Lesson 2: User interface for tools from Model Builder

(c) Vojtěch Barták, FŽP CULS Prague, 2020/2021

In this lesson, we will build on lesson 1 and create a user interface to the model. The model becomes a tool similar to the built-in ArcGIS tools. When running the tool repeatedly, the input and output layers can be changed, as well as the values ​​of other parameters we have defined. In addition, the tool with a defined interface can be used in other models as well as in Python scripts.

Starting model

The starting model for this lesson will be the model created in Lesson 1 under Solution B. This model calculates the relative representation of forests in a 300 m wide strip around railways.

So far, we have been used to working with the model in edit mode (right-click on the model in the Catalog and select Edit) and running it using Model -> Run Entire Model. However, the model has a pre-built user interface, similar to the built-in tools in ArcToolbox. We open the window of our model-tool by double-clicking on the model in the Catalog (or right-clicking on the model and selecting Open).

So far, the tool window does not offer much: as the message in the middle says, it does not have any parameters defined by which the user could control the calculation run. After clicking on OK, the model will start with the settings as we defined them when editing the model (do not hesitate to try it).

Now let's set the parameters for the model so that the user interface makes a little more sense.

Defining tool parameters

Defining parameter can be done when editing the model (once again: right-click on the model in the Catalog and select Edit). A parameter is anything we want the user to set before running the tool. So at least it should be input and output data.

A given model item becomes a parameter when we right-click on it and check the Model Parameter option.

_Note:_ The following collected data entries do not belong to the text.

/-! ### Registration and eviction (20 R367, R368) -/

/-- 10 R244: a write that reaches a slice cancels the reservations on its bytes, but for those of the groups of the core
it comes from, which it met when it was made. -/
def State.cancelOthers (s : State) (core : Nat) (ks : List Nat) : State :=
  { s with groups := s.groups.map (fun g =>
             if ((s.wg? g.wgKey).map (·.phys)) == some core then g else g.cancelResv ks 2 none),
           farResv := s.farResv.map (fun r => r.cancel ks 2) }

/-- 20 R367: the words that other cores hold registered become I; their bytes stand at the slice. -/
def State.collect (s : State) (k : Nat) (but : Option Nat) : State :=
  (s.registrants k but).foldl (fun s c => s.modCore c (fun x => x.dropWord k)) s

/-- The words of one granule, by the key of one of them. -/
def granuleWords (k : Nat) : List Nat := (List.range 4).map (fun i => k / 4 * 4 + i)

/-- 02 R30, 15 R336, 20 R367: the D words that are registered as one unit with a D word: those of its granule while they hold an
STP, else those of its aligned 8 bytes. -/
def Core.unitOf (c : Core) (w : L1Word) : List L1Word :=
  (granuleWords w.key).filterMap (fun k =>
    match c.word? k with
    | some x => if x.st == .dirty && (if w.tag then x.tag else x.key / 2 == w.key / 2) then some x else none
    | none => none)

/-- 20 R367: a D word of a core, with the words of its unit, is registered at the die's slice, or written there and dropped
(`evict`). -/
def State.registerWord (s : State) (core k : Nat) (evict : Bool) : State :=
  match (s.core core).word? k with
  | none => s
  | some w =>
    if w.st = .dirty then
      let u := (s.core core).unitOf w
      let s := u.foldl (fun s x => s.collect x.key (some core)) (s.own (coreDie core) (k / 32))
      let bs := u.flatMap (fun x => maskedBytes x.key (mergeNibbles (s.sliceWord x.key) x.data x.nibs) x.dirty)
      let s := (s.putBytes bs).cancelOthers core (bs.map (·.1))
      let s := if w.tag then s.tagKeys [4 * k] else s
      if evict then s.modCore core (fun c => u.foldl (fun c x => c.dropWord x.key) c)
      else (s.modCore core (fun c => u.foldl (fun c x => c.putWord { x with st := .registered }) c)).count (coreDie core) w.part
        (fun c => { c with regs := sat48 (c.regs + u.length) })
    else if evict then s.modCore core (fun c => c.dropWord k)
    else s

/-- 20 R367: words of a core leave its L1; what was written goes to the slice. -/
def State.evictWords (s : State) (core : Nat) (ks : List Nat) : State :=
  (ks.foldl (fun s k => s.registerWord core k true) s).dropLineResv core (uniq (ks.map (· / 32)))

/-- 11 R261, 20 R373: set DCK in the leaf of an address whose translation shows it clear, by an atomic OR at the entry's home, and
in the TLB. -/
def State.setDck (s : State) (core : Nat) (p : Partition) (va : Nat) : State :=
  match s.translate core p va with
  | .ok _ f false =>
    -- the entry of the page itself within a merged block
    let page := pageSize f.level
    let entry := match (s.core core).tlbHit p.num va with
      | some t => if t.dcks.length == 16 then t.leaf.entry + 8 * ((va - t.va) / page) else f.entry
      | none => f.entry
    let s := (s.own (homeDie entry) (entry / 128)).collect (entry / 4) none
    let s := s.store [(entry, s.byte entry ||| 0x40#8)] none
    s.modCore core (fun c =>
      { c with tlb := c.tlb.map (fun t =>
          if t.part == p.num && t.va ≤ va && va < t.va + t.size then
            { t with dcks := t.dcks.modify ((va - t.va) / (t.size / (max t.dcks.length 1))) (fun _ => true) }
          else t) })
  | _ => s

/-- 20 R367, R370: a core's D words that pass a test are registered. -/
def State.releaseWhere (s : State) (core : Nat) (p : L1Word → Bool) : State :=
  (((s.core core).l1.filter (fun w => w.st == .dirty && p w)).map (·.key)).foldl
    (fun s k => s.registerWord core k false) s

The letter "P" then appears next to the item in its upper right corner to indicate that it is a model parameter.

If we set all input layers (railways, districts and raster CLC_2018.tif) and output table (output_table.dbf) as parameters in this way, save the model and then open the tool window, it will now look like this:

Before running the tool, the user now has the option to change the input layers and decide how to name and where to save the output table.

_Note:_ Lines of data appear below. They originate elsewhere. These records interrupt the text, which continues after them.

/-- 11 R261: a byte of an access that another die's memory, or another package, serves: its virtual address, and which. -/
def State.servedKind (s : State) (c : Ctx) (q : Ptr) (write : Bool) (p : Place) : Option (Nat × Nat) :=
  match p with
  | .home pa va ord ace =>
    let die := coreDie c.w.phys
    let away := match q.way ord with
      | .home => true
      | .slice => !(if write then s.ownsLine die (pa / 128) else s.holdsLine die (pa / 128))
      | .l1 => !write && ((s.core c.w.phys).word? (pa / 4)).isNone && !s.holdsLine die (pa / 128)
    if ace && homeDie pa != die && away then some (va, 1) else none
  | .far _ va ace _ => if ace && !(!write && s.farHeld c q p) then some (va, 2) else none
  | _ => none

/-- 11 R261, R264: an access's translations are held, and it is counted, once for each counter that its bytes fall under. -/
def State.walkAll (s : State) (c : Ctx) (l : List LaneAcc) (write : Bool) : State :=
  let p := s.partOf c.w.part
  let served := l.flatMap (fun a =>
    ((a.places.filterMap (s.servedKind c a.q write)).map (fun k => (k.1 / 65536 * 65536, k.2))).eraseDups)
  let s := s.touches c.w.phys p (vasOf l)
  served.foldl (fun s k => s.countAccess (coreDie c.w.phys) (s.partOf c.w.part) k.1 k.2) s

/-- 07 R162: a group accesses lines through its L1; a miss that hits its victim array adds to its score. -/
def Group.touchLines (g : Group) (lines misses : List Nat) : Group :=
  { g with touched := lines.foldl (fun l k => setAdd k l) g.touched,
           score := min 255 (g.score + (misses.filter (fun k => g.victims.contains k)).length) }

/-- 07 R162: the lines that an access reaches through L1. -/
def State.noteLines (s : State) (c : Ctx) (ks : List Nat) : State :=
  if ks.isEmpty then s
  else
    let core := s.core c.w.phys
    let misses := uniq ((ks.filter (fun k => (core.word? k).isNone)).map (· / 32))
    s.modGroup c.g.gid (fun g => g.touchLines (uniq (ks.map (· / 32))) misses)

/-- 20 R379: a word of another package's memory that the die holds is brought into a core's L1. -/
def State.fillFar (s : State) (core part : Nat) (inv : Bool) (owner va : Nat) : State :=
  match s.remoteLine (coreDie core) part va with
  | none => s
  | some r =>
    let k := s.farKey core part owner va
    let at_ := va % 128 / 4 * 4
    let got := fun (i : Nat) => lastOf (at_ + i) r.bytes
    let mask := (List.range 4).foldl (fun (m : BitVec 4) i => if (got i).isSome then m ||| (1#4 <<< i) else m) 0
    let data := BitVec.ofNat 32 (natOfBytes ((List.range 4).map (fun i => (got i).getD 0)))
    (s.l1Room core (k / 32)).modCore core (fun c => c.putWord
      { key := k, part := part, st := .valid, data := data, have_ := mask, dirty := 0, nibs := 0, tag := r.tags.contains (at_ / 16 * 16),
        inv := inv })

/-- The words of far places that copies serve, by owner and virtual address, with INV. -/
def State.farWordsOf (s : State) (c : Ctx) (l : List LaneAcc) : List (Nat × Nat × Bool) :=
  (l.flatMap (fun a => a.places.filterMap (fun p => match p with
    | .far o va _ _ => if s.farHeld c a.q p && ((s.core c.w.phys).word? (s.farKey c.w.phys c.w.part o va)).isNone
        then some (o, va / 4 * 4, a.q.inv) else none
    | _ => none))).eraseDups

/-- 10 R238: bring what a read needs: words into L1, or to the slices that serve them. -/
def State.prepRead (s : State) (c : Ctx) (l : List LaneAcc) : State :=
  let s := s.walkAll c l false
  let s := s.noteLines c (wordsOf l .l1)
  let inv := fun (k : Nat) => l.all (fun a => a.q.inv || !a.places.any (fun p => p.key / 4 == k))
  let s := (wordsOf l .l1).foldl (fun s k => s.fillWord c.w.phys c.w.part (inv k) k) s
  let s := (s.farWordsOf c l).foldl (fun s x => s.fillFar c.w.phys c.w.part x.2.2 x.1 x.2.1) s
  let s := s.sliceRead c.w.phys c.w.part (wordsOf l .slice)
  (wordsOf l .home).foldl (fun s k => s.readAtHome c.w.phys c.w.part k) s

/-- The byte that a read returns at once; none for one that a response brings. -/
def State.readPlace (s : State) (c : Ctx) (q : Ptr) (p : Place) : Option Byte :=
  match p with
  | .fixed k => some (s.byte k)
  | .home pa _ ord _ => some (if q.way ord = .l1 then s.seeByte c.w.phys pa else s.byte pa)
  | .far o va _ ord => if q.cls = 1 && !ord then s.farByte c.w.phys c.w.part o va else none
  | .device _ => none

What other parameters might the user want to change? For example, he/she could determine the width of the strip around railways in which the analysis is to be performed. Now the buffer radius is fixed at 300 m, but it is quite conceivable that it will be desirable for some application to change this value.

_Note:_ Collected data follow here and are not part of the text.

/-- LD in either form (10 R234). -/
def loadExec (o : Op) (vp : Bool) (x : Args) (s : State) : Host.Outcome State Fault Refusal :=
  issue o x s (fun c act =>
    let t := x.c.toNat
    let r := c.ldstLanes s x vp act .load
    if stopsAll r.1 || r.2.isEmpty then .trap s r.1 0
    else
      let n := countOf (x.mod.toNat % 4)
      let spans := r.2.flatMap (fun a => ((List.range n).zip (spansOf a.q.fmt t (c.offset x a.lane) n)).map (fun k => (a, k.1, k.2)))
      match s.holdOf c r.2 false 1 (spans.map (fun e => (e.1, e.2.2.first))) with
      | some h => .held h
      | none =>
        let bad := s.poisonTraps r.2
        if !bad.isEmpty then .trap s (r.1 ++ bad) 0
        else
          let s := s.prepRead c r.2
          let es := spans.map (fun e => (e, s.loadElem c e.1 t (x.d.toNat + e.2.1 * regsOf t) e.2.2))
          let log := es.filterMap (fun e => e.2.raw.map (fun n => (e.1.1, e.1.2.2.first, n)))
          afterLanes ((s.logElems c 1 log).pendLoad c x r.2 (es.map (·.2)) t loadPacket) r.1)

/-- LD (10 R234). -/
def execLd (x : Args) (s : State) : Host.Outcome State Fault Refusal := loadExec .ld false x s
/-- LD in vector-pointer form (10 R234). -/
def execLdVp (x : Args) (s : State) : Host.Outcome State Fault Refusal := loadExec .ldVp true x s

/-! ### ST -/

/-- One element that a store writes: its lane's access, its place in it, and its bits. -/
structure StoreElem where
  a : LaneAcc
  sp : Span
  val : Nat
  deriving DecidableEq, Repr

/-- The bytes of a stored element with their places. -/
def StoreElem.writes (e : StoreElem) : List (Place × Byte) :=
  ((e.a.places.drop e.sp.first).take e.sp.count).zip (bytesOfNat e.sp.count e.val)

/-- 10 R236: perform one element's store where it is not far; lanes and elements come in ascending order. -/
def State.storeElem (s : State) (c : Ctx) (e : StoreElem) : State :=
  if e.sp.nib < 2 then
    match (e.a.places.drop e.sp.first).head? with
    | some p => s.writeNibble c e.a.q p (e.sp.nib == 1) e.val
    | none => s
  else s.writePlaces c e.a.q none e.writes

/-- The place in a store packet of a byte at an offset of the line, or of one of its nibbles (10 R236): offsets from 128 up stand for
low nibbles, from 256 up for high ones. -/
def packetPlace (off nib : Nat) : Nat := if nib < 2 then 128 * (1 + nib) + off else off

/-- 21 R386: a line's store packet: the bytes and nibbles of its lanes' elements, ascending, a later one over an earlier. -/
def storePacket (es : List StoreElem) (line : Nat) (mine : List LaneAcc) (p : Packet) : Packet :=
  let far := es.flatMap (fun e => (e.writes.filterMap (fun w => match w.1 with
    | .far _ va _ _ => if va / 128 = line then some (packetPlace (va % 128) e.sp.nib, w.2) else none
    | _ => none)))
  { p with kind := 1, ordered := mine.any (fun a => a.sync && a.q.scope == 4),
           bytes := if far.all (fun f => f.1 < 128) then
               (far.foldl (fun (l : Assoc (Option Byte)) f => assocSet none f.1 (some f.2) l) []).map (fun kv => (kv.1, kv.2.getD 0))
             else far }

/-- The events that stores to device registers are (log entries 24, 53). -/
def State.deviceEvents (s : State) (es : List StoreElem) : List Instr :=
  es.filterMap (fun e => match e.a.places with
    | .device pa :: _ => s.deviceStore pa e.a.places.length e.val
    | _ => none)

/-- ST in either form (10 R234). -/
def storeExec (o : Op) (vp : Bool) (x : Args) (s : State) : Host.Outcome State Fault Refusal :=
  issue o x s (fun c act =>
    let t := x.c.toNat
    let r := c.ldstLanes s x vp act .store
    if stopsAll r.1 || r.2.isEmpty then .trap s r.1 0
    else
      let n := countOf (x.mod.toNat % 4)
      let vals := r.2.flatMap (fun a =>
        ((List.range n).zip (spansOf a.q.fmt t (c.offset x a.lane) n)).map (fun (k, sp) =>
          let v := storeValue c.fmode a.q.fmt t (c.vw (fmtWide t) (x.d.toNat + k * regsOf t) a.lane)
          (({ a := a, sp := sp, val := v.1 } : StoreElem), v.2)))
      let es := vals.map (·.1)
      match s.holdOf c r.2 true 2 (es.map (fun e => (e.a, e.sp.first))) with
      | some h => .held h
      | none =>
        let evs := s.deviceEvents es
        match s.releaseLanes c r.2 with
        | .error w => s.holdAcks c w
        | .ok s =>
          let s := es.foldl (fun s e => s.storeElem c e) (s.prepWrite c r.2)
          let s := s.logElems c 2 (es.map (fun e => (e.a, e.sp.first, e.val)))
          let s := (s.sendLines c s.serial r.2 (storePacket es)).1
          let s := { (s.addFlags c (orFlags (vals.map (·.2)))) with agenda := evs ++ s.agenda }
          afterLanes s r.1)

/-- ST (10 R234). -/
def execSt (x : Args) (s : State) : Host.Outcome State Fault Refusal := storeExec .st false x s
/-- ST in vector-pointer form (10 R234). -/
def execStVp (x : Args) (s : State) : Host.Outcome State Fault Refusal := storeExec .stVp true x s

/-! ### LDP and STP (10 R241) -/

/-- 10 R235: an access of any kind but LD and ST through SPACE 5. -/
def noDevice (q : Ptr) (_ : Nat) : Option Nat := if q.space = 5 then some 0x200C else none

/-- The accesses of LDP or STP: one, checked as the lowest lane, or one per lane; a fault of the one access is raised for
every lane of Active(S) (log entry 25). -/
def Ctx.pairLanes (c : Ctx) (s : State) (x : Args) (q : Bool) (act : List Nat) (a : Access) (more : Nat → Option Nat) :
    List LaneTrap × List LaneAcc :=
  let vp := x.mod.toNat ≥ 16
  let r := splitLanes ((if q then act else act.take 1).map (fun l =>
    s.checkLane c a (fun p => p.fmt == 0x20) (fun p addr => (noDevice p addr).orElse (fun _ => more l))
      (c.laneAsk x vp l (c.offset x l) 16)))
  if q then r else (r.1.flatMap (fun t => act.map (fun l => { t with lane := l })), r.2)

/-- 02 R30: an LDP through L1 reads its granule as a unit: the core's own words, or all of it from the slices. -/
def State.fillGranule (s : State) (core part : Nat) (k : Nat) : State :=
  (granuleWords k).foldl (fun s k =>
    match (s.core core).word? k with
    | none => s.fillWord core part false k
    | some w =>
      if w.st = .dirty then s.fillWord core part false k
      else s.modCore core (fun c => c.putWord { w with data := s.sliceWord k, have_ := 15, tag := s.tagAt (4 * k) })) s

/-- 02 R28, R31: the tag that an LDP reads. -/
def State.tagSeen (s : State) (c : Ctx) (a : LaneAcc) : Bool :=
  match a.places with
  | .fixed k :: _ => s.tagAt k
  | .home pa _ ord _ :: _ =>
    if a.q.way ord = .l1 then
      (granuleWords (pa / 4)).all (fun k => match (s.core c.w.phys).word? k with
        | some w => w.tag
        | none => s.tagAt pa)
    else s.tagAt pa
  | .far o va _ _ :: _ =>
    -- a copy that the die holds carries the tags; a response brings its own
    !s.farHeld c a.q (a.places.headD (.fixed 0)) ||
      ((List.range 4).all (fun i => match (s.core c.w.phys).word? (s.farKey c.w.phys c.w.part o (va + 4 * i)) with
        | some w => w.tag
        | none => ((s.remoteLine (coreDie c.w.phys) c.w.part va).map (fun r => r.tags.contains (va % 128))).getD false))
  | _ => true

/-- LDP in either form (10 R241). -/
def loadPtrExec (o : Op) (q : Bool) (x : Args) (s0 : State) : Host.Outcome State Fault Refusal :=
  issue o x s0 (fun c act =>
    let r := c.pairLanes s0 x q act .ldp (fun _ => none)
    if stopsAll r.1 || r.2.isEmpty then .trap s0 r.1 0
    else
      match s0.holdOf c r.2 false 1 (r.2.map (fun a => (a, 0))) with
      | some h => .held h
      | none =>
        let s := s0.prepRead c r.2
        let s := (wordsOf r.2 .l1).foldl (fun s k => s.fillGranule c.w.phys c.w.part k) s
        let bad := s0.poisonTraps r.2 ++ (r.2.filter (fun a => !s.tagSeen c a)).map (fun a => ⟨a.lane, 0x2006, none, none⟩)
        let bad := if q then bad else bad.flatMap (fun t => act.map (fun l => { t with lane := l }))
        if !bad.isEmpty then .trap s0 (r.1 ++ bad) 0
        else
          let here := r.2.filterMap (fun a => (s.readPlaces c a.q a.places).map (fun bs => (a, BitVec.ofNat 128 (natOfBytes bs))))
          let far := r.2.filter (fun a => !here.any (fun h => h.1.lane == a.lane))
          let s' := s.sendLines c s.serial far loadPacket
          let op := { c.newOp x s.serial with
            vWrites := if q then here.flatMap (fun h => quadPut x.d.toNat h.1.lane h.2) else [],
            vTags := if q then (here.filter (fun h => (Ptr.ofBits h.2).wf)).map (fun h => x.d.toNat / 4 * 64 + h.1.lane) else [],
            pWrites := if q then [] else here.map (fun h => (x.d.toNat, h.2)),
            awaits := s'.2,
            elems := far.map (fun a => { lane := a.lane, reg := x.d.toNat, va := a.q.base + a.off, bytes := 16, nibble := 2,
                                         mfmt := 0x20, tfmt := if q then 0x21 else 0x20 }),
            tier2 := r.2.any (·.overLink),
            acq := if far.isEmpty then 0 else (match widestSync r.2 with
              | some n => n + 1
              | none => 0) }
          let s := (s'.1.logElems c 1 (here.map (fun h => (h.1, 0, h.2.toNat)))).pend c op
          afterLanes (if far.isEmpty then s.acquireLanes c r.2 else s) r.1)

/-- LDP (10 R241). -/
def execLdp (x : Args) (s : State) : Host.Outcome State Fault Refusal := loadPtrExec .ldp false x s
/-- LDP.q (10 R241). -/
def execLdpQ (x : Args) (s : State) : Host.Outcome State Fault Refusal := loadPtrExec .ldpQ true x s

/-- 02 R30: write a granule and its tag. -/
def State.writePtr (s : State) (c : Ctx) (a : LaneAcc) (d : PtrBits) : State :=
  match a.places with
  | .fixed k :: _ => s.storePtr k d
  | .home pa _ ord _ :: _ =>
    match a.q.way ord with
    | .l1 => s.dirtyPtr c.w.phys c.w.part pa d
    | .slice => (s.sliceWrite c.w.phys (coreDie c.w.phys) (granuleWords (pa / 4))).storePtr pa d
    | .home => (s.sliceWrite c.w.phys (homeDie pa) (granuleWords (pa / 4))).storePtr pa d
  | _ => s

/-- STP in either form (10 R241). -/
def storePtrExec (o : Op) (q : Bool) (x : Args) (s : State) : Host.Outcome State Fault Refusal :=
  issue o x s (fun c act =>
    let d := fun (l : Nat) => if q then c.quad x.d.toNat l else c.p x.d.toNat
    let r := c.pairLanes s x q act .stp (fun l =>
      if q && !c.quadTag x.d.toNat l then some 0x2006 else if !(Ptr.ofBits (d l)).wf then some 0x2007 else none)
    if stopsAll r.1 || r.2.isEmpty then .trap s r.1 0
    else
      match s.holdOf c r.2 true 2 (r.2.map (fun a => (a, 0))) with
      | some h => .held h
      | none =>
        match s.releaseLanes c r.2 with
        | .error w => s.holdAcks c w
        | .ok s =>
          let s := r.2.foldl (fun s a => s.writePtr c a (d a.lane)) (s.prepWrite c r.2)
          let s := s.logElems c 2 (r.2.map (fun a => (a, 0, (d a.lane).toNat)))
          let s := (s.sendLines c s.serial r.2 (fun line mine p =>
            { p with kind := 1, tagged := true, ordered := mine.any (fun a => a.sync && a.q.scope == 4),
                     bytes := mine.flatMap (fun a => (a.farIn line).zip (bytesOfNat 16 (d a.lane).toNat)) })).1
          afterLanes s r.1)

/-- STP (10 R241). -/
def execStp (x : Args) (s : State) : Host.Outcome State Fault Refusal := storePtrExec .stp false x s
/-- STP.q (10 R241). -/
def execStpQ (x : Args) (s : State) : Host.Outcome State Fault Refusal := storePtrExec .stpQ true x s

/-! ### LDRES and STCND (10 R242 to R244) -/

/-- 10 R242: the further checks of LDRES and STCND. -/
def resvMore (z : Nat) (q : Ptr) (addr : Nat) : Option Nat :=
  (noDevice q addr).orElse (fun _ => if addr % z != 0 then some 0x200D else none)

/-- The lanes of LDRES or STCND, checked. -/
def Ctx.resvLanes (c : Ctx) (s : State) (x : Args) (act : List Nat) : List LaneTrap × List LaneAcc :=
  let t := x.c.toNat
  let z := fmtWidth t / 8
  splitLanes (act.map (fun l =>
    s.checkLane c .resv (fun q => q.fmt == 0 || q.fmt == t) (resvMore z) (c.laneAsk x false l (c.offset x l) z)))

/-- 10 R243: the reservation of a lane's access: through a SYNC pointer at the element's home, else in L1 where the access is. -/
def LaneAcc.resv (a : LaneAcc) : Reservation :=
  let p := a.places.headD (.fixed 0)
  { key := p.key, width := a.places.length, cancelled := 0,
    inL1 := match p with
      | .home _ _ ord _ => a.q.cls != 2 && a.q.way ord == .l1
      | _ => false }

/-- 10 R243: set, or with none clear, the reservation of a lane. -/
def Group.putResv (g : Group) (l : Nat) (r : Option Reservation) : Group :=
  let rest := g.resv.filter (fun kv => kv.1 != l)
  { g with resv := match r with
      | some r => insertBy (·.1) (l, r) rest
      | none => rest }

/-- The atomic packet of a line: each lane's element with its operand and compare value. -/
def atomicPacket (op width fmt : Nat) (operand compare : Nat → Nat) (line : Nat) (mine : List LaneAcc) (p : Packet) : Packet :=
  { p with kind := 2, op := op, width := width, fmt := fmt,
           ordered := op != 10 && mine.any (fun a => a.sync && a.q.scope == 4),
           lanes := mine.map (fun a => { lane := a.lane, off := (a.farIn line).headD 0,
                                         operand := BitVec.ofNat 64 (operand a.lane),
                                         compare := BitVec.ofNat 64 (compare a.lane) }) }

/-- The element that the response to a lane's atomic packet brings. -/
def answerElem (t reg l bytes : Nat) : RemoteElem :=
  { lane := l, reg := reg, va := 2 ^ 60 + 8 * l, bytes := bytes, nibble := 2, mfmt := 0, tfmt := t }

/-- 15 R338, 10 R244: clean words of an L1 that an LDRES reserves in are read anew: no write made before it lies after its value. -/
def State.dropClean (s : State) (core : Nat) (ks : List Nat) : State :=
  if ks.isEmpty then s
  else s.modCore core (fun c => { c with l1 := c.l1.filter (fun w => !(w.st == .valid && ks.contains w.key)) })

In the model, the item with the value of 300 does not appear directly, this value is "hidden" in the Buffer tool settings. So how to make a parameter out of it? We have two options:

  1. We can add a new variable of numeric type (Double) to the model and connect it with the Buffer tool, i.e., make it an entry into this tool:

We then make a parameter from the new variable in the standard procedure (right-click on it and Model Parameter).

  1. We can make the parameter Distance [value or field] of the Buffer tool directly the parameter of the model. Just right-click on the Buffer tool and select Make Variable -> From Parameter -> Distance [value or field]. We then set the resulting variable as a parameter.

There is one small difference in these two options: while in the first case the resulting variable (and thus the corresponding parameter) is of type Double, in the second case this variable is of type Distance [value or field]. Instead of a fixed buffer radius, the user can alternatively specify a field in the input layer attribute table in which an individual buffer radius for each feature is specified. For example, we could set a different width of the buffer zone for each district or category of line. The proper choice between such alternatives depends on what you want your tool to offer the user.

Should there be any more parameter in the model? You can create an almost infinite number of parameters, but we always want to keep the user interface well-arranged and clear and not containing unimportant items. One more parameter is worth considering in our tool: when creating the model, it was important to set Dissolve Type and Dissolve Fields correctly in the Buffer tool so that the resulting table contains summary values ​​for individual districts. However, the field with the district names does not have to be named the same every time the user runs the tool. After all, the user can perform the analysis for other territorial units than for districts (e.g., regions or states). Therefore, it will be a good idea to set the Dissolve Fields parameter of the Buffer tool as a model parameter, in the same way we did with the Distance [value or field] parameter.

The resulting model should look like this (note the parameter designation with the letter "P"):

The tool window now looks like this (attention: the model needs to be saved):

Parameter names, order, and default values

The user interface, as we set it up, allows the user to change parameter values, but it doesn't look very nice. If the user is not well acquainted with what the tool should do and what parameters are important, he/she will probably not be very wise from our user interface. To improve this, we need to:

  • give reasonable names to the parameters,
  • adjust the order of the parameters accordingly,
  • set reasonable default values ​​for the parameters,
  • document the behavior of the tool using help.

In this section we will discuss how to get the first three steps, in the next section we will focus on help.

Parameter names are given by the names of the corresponding variables in the model. The name of a variable (i.e., of an oval in the graphical diagram of the model) is first automatically generated (e.g., the variable representing the input data that we dragged into the model with the mouse is named the same as the corresponding layer in Table of Contents), but it can be changed. Just right-click on the variable and select Rename.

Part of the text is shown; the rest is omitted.